I hate phrases like “unimportant person,” “important person,” “ordinary people.”  Jesus is “no respecter of persons.”  Neither was Rembrandt or Goya.  Neither am I.  It’s a different and fitting matter, though, to respect people, but only in part, for what they’ve accomplished of value and provided for the rest of us.

This photograph of mine was recently chosen for a “portraits” exhibition of the A Smith Gallery in Texas.  The Juror was Donna Garcia, a photographer who works as the Director of Education and Programs for the Griffin Museum of Photography in Boston.  The image was also included in a “Street Lights” series that received a Prize Nomination in the 2023 Fine Art Photography Awards administered in London, England.

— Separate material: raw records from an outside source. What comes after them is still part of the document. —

/-- The first transmission of the READY span, in the nine steps of R109, with R60, R97, R98, R118 and R120. -/
def Obligations.ReadySpanSent : Prop :=
  ∀ (s : State) (r : RouteId) (sp : Span), s.granted = some r.castSucc →
    let x := s.route r
    let q := x.tx.nextSeq
    let sent := fun n => ((s.record? n).bind fun y => y.slotState r) = some .sent
    x.tx.receiptDue = false → x.tx.replyDue = false → (x.ctl.state = .acquire ∨ x.ctl.state = .track) → x.tx.resend = [] →
    x.bld.ready = some sp →
    ∃ t, exec .longhaulGrant s = .next t ∧
      t = { s with
            arbLast := r.castSucc, descFree := s.descFree - 1, routes := t.routes, records := t.records, counters := t.counters
            longTx := some
              { dst := x.cfg.addr, src := s.settings.longAddr, ftype := s.settings.frameType
                payload := spanPayload sp.kind sp.srcRegion sp.dstRegion q sp.epoch sp.segs.length sp.area } } ∧
      (∀ p, p ≠ r → t.route p = s.route p) ∧
      t.route r =
        { x with
          pace := { x.pace with credit := x.pace.credit - (sp.wire : Int) }
          ctl := { x.ctl with marker := if sp.kind = .marker then x.ctl.marker.map fun m => { m with seq := some q } else x.ctl.marker }
          tx := { x.tx with
            nextSeq := seqSucc q
            inFlight := x.tx.inFlight + sp.wire
            window := x.tx.window ++
              [{ seq := q, kind := sp.kind, epoch := sp.epoch, wire := sp.wire, segs := sp.segs, recs := sp.recs
                 closing := sp.closing, firstSend := s.now, lastSend := s.now, resent := false, requested := none, onList := false }]
            settleQ := x.tx.settleQ ++ (sp.closing.filter fun n => decide (sent n)).map fun n => { seq := q, record := n }
            timer := if x.tx.window = [] then some s.now else x.tx.timer }
          bld :=
            if x.bld.fill = .closed then
              { x.bld with ready := some x.bld.fillSpan, fill := .empty, fillSpan := Span.empty }
            else
              match x.bld.marker with
              | some e => { x.bld with ready := some (markerSpan s.settings.localRegion x.cfg.region e), marker := none }
              | none => { x.bld with ready := none } } ∧
      (∀ n, t.record? n = (s.record? n).map fun y =>
        if n ∈ sp.closing ∧ y.slotState r = some .sent then y.updSlot r fun sl => { sl with closing := some q } else y) ∧
      s.counted t 1 (.route r (match sp.kind with | .data => .spansSent | .marker => .markersSent))

/-- A resend sends the head of the resend list again under its own sequence (R112, R107, R120): the frame is rebuilt from the
descriptor and the records, segment by segment as R90 and R91 place them (`State.rebuilds`), the window and the bytes in flight stay, and the credit falls by the wire length. -/
def Obligations.ResendRebuildsSpan : Prop :=
  ∀ (s : State) (r : RouteId) (d : Descriptor) (area : List Byte) (ps : List (List Byte)), s.granted = some r.castSucc →
    let x := s.route r
    x.tx.receiptDue = false → x.tx.replyDue = false → (x.ctl.state = .acquire ∨ x.ctl.state = .track) →
    x.tx.resendHead = some d → List.Forall₂ s.rebuilds d.segs ps → area = ps.flatten →
    ∃ t, exec .longhaulGrant s = .next t ∧
      t = { s with
            arbLast := r.castSucc, routes := t.routes, counters := t.counters
            longTx := some
              { dst := x.cfg.addr, src := s.settings.longAddr, ftype := s.settings.frameType
                payload := spanPayload d.kind s.settings.localRegion x.cfg.region d.seq d.epoch d.segs.length area } } ∧
      (∀ p, p ≠ r → t.route p = s.route p) ∧
      t.route r =
        { x with
          pace := { x.pace with credit := x.pace.credit - (d.wire : Int) }
          tx := { x.tx with
            window := x.tx.window.map fun e => if e.seq = d.seq then { e with lastSend := s.now, resent := true, onList := false } else e
            resend := x.tx.resend.tail
            timer := if x.tx.window.head?.map (·.seq) = some d.seq then some s.now else x.tx.timer } } ∧
      s.countedOnly t [.route r .spansResent]

/-! ## Timers, pacing and receipts -/

/-- A pacing interval expiry raises the credit of every route that is not CLOSED by RATE × 8, limited to RATE × 8 × BURST (R127).
That nothing happens where no multiple of 64 µs was reached is the model's choice: log entry 2. -/
def Obligations.PacingIntervalRefills : Prop :=
  ∀ s : State,
    (s.pacingNext ≤ s.now → ∃ t, exec .pacingInterval s = .next t ∧
      t = { s with routes := t.routes, pacingNext := (s.now / 64 + 1) * 64 } ∧
      ∀ r, t.route r =
        let x := s.route r
        if x.ctl.state = .closed then x
        else
          { x with pace := { x.pace with
              credit := min (x.pace.credit + (x.pace.rate * 8 : Nat)) ((x.pace.rate * 8 * x.cfg.burst.toNat : Nat) : Int) } }) ∧
    (s.now < s.pacingNext → exec .pacingInterval s = .next s)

“Handsome Father, Handsome Son” by Lawrence Russ

I didn’t know and don’t know anything about this “Handsome Father and Handsome Son” apart from what I saw of them one day while walking on Main Street in downtown Hartford, Connecticut – that is, anything beyond what drew me to them and made me ask the man if I could photograph them; what then made me decide to edit this photo and submit it for exhibitions and competitions.

Yes, they’re handsome, but look, too, at the remarkable, easy grace of their faces and bodies in front of my camera, and of their relationship to each other.  See the way that the father holds his son, supported and elevated, but not confined or constricted.  Their presences, mysterious but palpable, made and still makes them important to me.

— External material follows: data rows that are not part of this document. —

-- ==== Sys2Proof/Laws/Memory.lean ====
section
/-! SUPPORT. Retention memory: every operation over it keeps the canonical form, reset has it, and a byte reads back as last
written. -/

namespace Sys2Proof.Machine

/-- Writing one byte keeps the canonical form. -/
theorem Memory.wf_write (m : List Host.Cell) (a : Nat) (b : Byte) (h : Memory.wf m = true) : Memory.wf (Mem.write m a b) = true :=
  Table.rising_insert m a b h

/-- Writing a payload keeps the canonical form. -/
theorem Memory.wf_writeBody (bs : List Byte) (m : List Host.Cell) (extents : List Nat) (p : Nat) (h : Memory.wf m = true) :
    Memory.wf (writeBody m extents p bs) = true := by
  induction bs generalizing m p with
  | nil => exact h
  | cons b bs ih =>
    rw [writeBody]
    apply ih
    cases bodyAddr extents p with
    | none => exact h
    | some a => exact Memory.wf_write m a b h

/-- Memory at reset is in canonical form. -/
theorem Memory.wf_reset : Memory.wf State.reset.dram = true := rfl

/-- A byte reads back as last written. -/
@[simp] theorem Mem.read_write_self (m : List Host.Cell) (a : Nat) (b : Byte) : Mem.read (Mem.write m a b) a = some b :=
  Table.find_insert_self m a b

/-- A write leaves every other byte as it was. -/
theorem Mem.read_write_of_ne (m : List Host.Cell) {a c : Nat} (b : Byte) (h : c ≠ a) : Mem.read (Mem.write m a b) c = Mem.read m c :=
  Table.find_insert_of_ne m b h

/-- Writing a payload leaves every byte outside its body positions as it was. -/
theorem Mem.read_writeBody_of_ne (bs : List Byte) (m : List Host.Cell) (extents : List Nat) (p c : Nat)
    (h : ∀ i, i < bs.length → bodyAddr extents (p + i) ≠ some c) : Mem.read (writeBody m extents p bs) c = Mem.read m c := by
  induction bs generalizing m p with
  | nil => rfl
  | cons b bs ih =>
    rw [writeBody, ih _ (p + 1) fun i hi => by
      have := h (i + 1) (by simpa using hi)
      rwa [show p + (i + 1) = p + 1 + i by omega] at this]
    have h0 := h 0 (by simp)
    rw [Nat.add_zero] at h0
    cases hb : bodyAddr extents p with
    | none => rfl
    | some a => exact Mem.read_write_of_ne m b fun hc => h0 (by rw [hb, hc])

end Sys2Proof.Machine
end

Some people seem ordinary to us because they hide so much, not necessarily by their own choosing, or because we just don’t see deeply into them.

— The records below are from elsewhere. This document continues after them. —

-- ==== Sys2Proof/Laws/State.lean ====
section
/-! SUPPORT. One lemma per field per update of the state: an update leaves every field but its own as it was. -/

namespace Sys2Proof.Machine

variable (s : State)

/-! ## setRoute -/

@[simp] theorem State.setRoute_now (r : RouteId) (x : Route) : (s.setRoute r x).now = s.now := rfl
@[simp] theorem State.setRoute_clusterPins (r : RouteId) (x : Route) : (s.setRoute r x).clusterPins = s.clusterPins := rfl
@[simp] theorem State.setRoute_longPins (r : RouteId) (x : Route) : (s.setRoute r x).longPins = s.longPins := rfl
@[simp] theorem State.setRoute_clusterUp (r : RouteId) (x : Route) : (s.setRoute r x).clusterUp = s.clusterUp := rfl
@[simp] theorem State.setRoute_longUp (r : RouteId) (x : Route) : (s.setRoute r x).longUp = s.longUp := rfl
@[simp] theorem State.setRoute_passOut (r : RouteId) (x : Route) : (s.setRoute r x).passOut = s.passOut := rfl
@[simp] theorem State.setRoute_passIn (r : RouteId) (x : Route) : (s.setRoute r x).passIn = s.passIn := rfl
@[simp] theorem State.setRoute_outQ (r : RouteId) (x : Route) : (s.setRoute r x).outQ = s.outQ := rfl
@[simp] theorem State.setRoute_clusterTx (r : RouteId) (x : Route) : (s.setRoute r x).clusterTx = s.clusterTx := rfl
@[simp] theorem State.setRoute_clusterLast (r : RouteId) (x : Route) : (s.setRoute r x).clusterLast = s.clusterLast := rfl
@[simp] theorem State.setRoute_longTx (r : RouteId) (x : Route) : (s.setRoute r x).longTx = s.longTx := rfl
@[simp] theorem State.setRoute_arbLast (r : RouteId) (x : Route) : (s.setRoute r x).arbLast = s.arbLast := rfl
@[simp] theorem State.setRoute_lanes (r : RouteId) (x : Route) : (s.setRoute r x).lanes = s.lanes := rfl
@[simp] theorem State.setRoute_windows (r : RouteId) (x : Route) : (s.setRoute r x).windows = s.windows := rfl
@[simp] theorem State.setRoute_pmap (r : RouteId) (x : Route) : (s.setRoute r x).pmap = s.pmap := rfl
@[simp] theorem State.setRoute_faultRecord (r : RouteId) (x : Route) : (s.setRoute r x).faultRecord = s.faultRecord := rfl
@[simp] theorem State.setRoute_bankA (r : RouteId) (x : Route) : (s.setRoute r x).bankA = s.bankA := rfl
@[simp] theorem State.setRoute_bankB (r : RouteId) (x : Route) : (s.setRoute r x).bankB = s.bankB := rfl
@[simp] theorem State.setRoute_active (r : RouteId) (x : Route) : (s.setRoute r x).active = s.active := rfl
@[simp] theorem State.setRoute_generation (r : RouteId) (x : Route) : (s.setRoute r x).generation = s.generation := rfl
@[simp] theorem State.setRoute_armed (r : RouteId) (x : Route) : (s.setRoute r x).armed = s.armed := rfl
@[simp] theorem State.setRoute_records (r : RouteId) (x : Route) : (s.setRoute r x).records = s.records := rfl
@[simp] theorem State.setRoute_keyIndex (r : RouteId) (x : Route) : (s.setRoute r x).keyIndex = s.keyIndex := rfl
@[simp] theorem State.setRoute_dram (r : RouteId) (x : Route) : (s.setRoute r x).dram = s.dram := rfl
@[simp] theorem State.setRoute_pool (r : RouteId) (x : Route) : (s.setRoute r x).pool = s.pool := rfl
@[simp] theorem State.setRoute_descFree (r : RouteId) (x : Route) : (s.setRoute r x).descFree = s.descFree := rfl
@[simp] theorem State.setRoute_lastTick (r : RouteId) (x : Route) : (s.setRoute r x).lastTick = s.lastTick := rfl
@[simp] theorem State.setRoute_pacingNext (r : RouteId) (x : Route) : (s.setRoute r x).pacingNext = s.pacingNext := rfl
@[simp] theorem State.setRoute_assemblies (r : RouteId) (x : Route) : (s.setRoute r x).assemblies = s.assemblies := rfl
@[simp] theorem State.setRoute_deliveryQ (r : RouteId) (x : Route) : (s.setRoute r x).deliveryQ = s.deliveryQ := rfl
@[simp] theorem State.setRoute_dlanes (r : RouteId) (x : Route) : (s.setRoute r x).dlanes = s.dlanes := rfl
@[simp] theorem State.setRoute_parcels (r : RouteId) (x : Route) : (s.setRoute r x).parcels = s.parcels := rfl
@[simp] theorem State.setRoute_cursor (r : RouteId) (x : Route) : (s.setRoute r x).cursor = s.cursor := rfl
@[simp] theorem State.setRoute_latches (r : RouteId) (x : Route) : (s.setRoute r x).latches = s.latches := rfl
@[simp] theorem State.setRoute_mask (r : RouteId) (x : Route) : (s.setRoute r x).mask = s.mask := rfl
@[simp] theorem State.setRoute_counters (r : RouteId) (x : Route) : (s.setRoute r x).counters = s.counters := rfl
@[simp] theorem State.setRoute_settings (r : RouteId) (x : Route) : (s.setRoute r x).settings = s.settings := rfl
@[simp] theorem State.setRoute_freeUses (r : RouteId) (x : Route) : (s.setRoute r x).freeUses = s.freeUses := rfl
@[simp] theorem State.setRoute_pending (r : RouteId) (x : Route) : (s.setRoute r x).pending = s.pending := rfl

To this point, here’s a poem by one of my favorite poets, the late Nobel Prize-winner, Tomas Transtromer (translated by Patty Crane):

                    Romanesque Arches

 Inside the enormous Romanesque church, tourists crammed

     into the half-darkness.

 Vault opening behind vault and no view of the whole.

 Several candle flames flickered.

 An angel without a face embraced me

 and whispered through my whole body:

 “Don’t feel ashamed that you’re human, be proud!

 Inside you, vault behind vault opens endlessly.

 You’ll never be complete, and that’s how it should be.”

 I was blind with tears

 and driven out into the sun-simmering piazza

 together with Mr. and Mrs. Jones, Mr. Tanaka 

     and Signora Sabatini

 and inside each of them vault behind vault opened endlessly.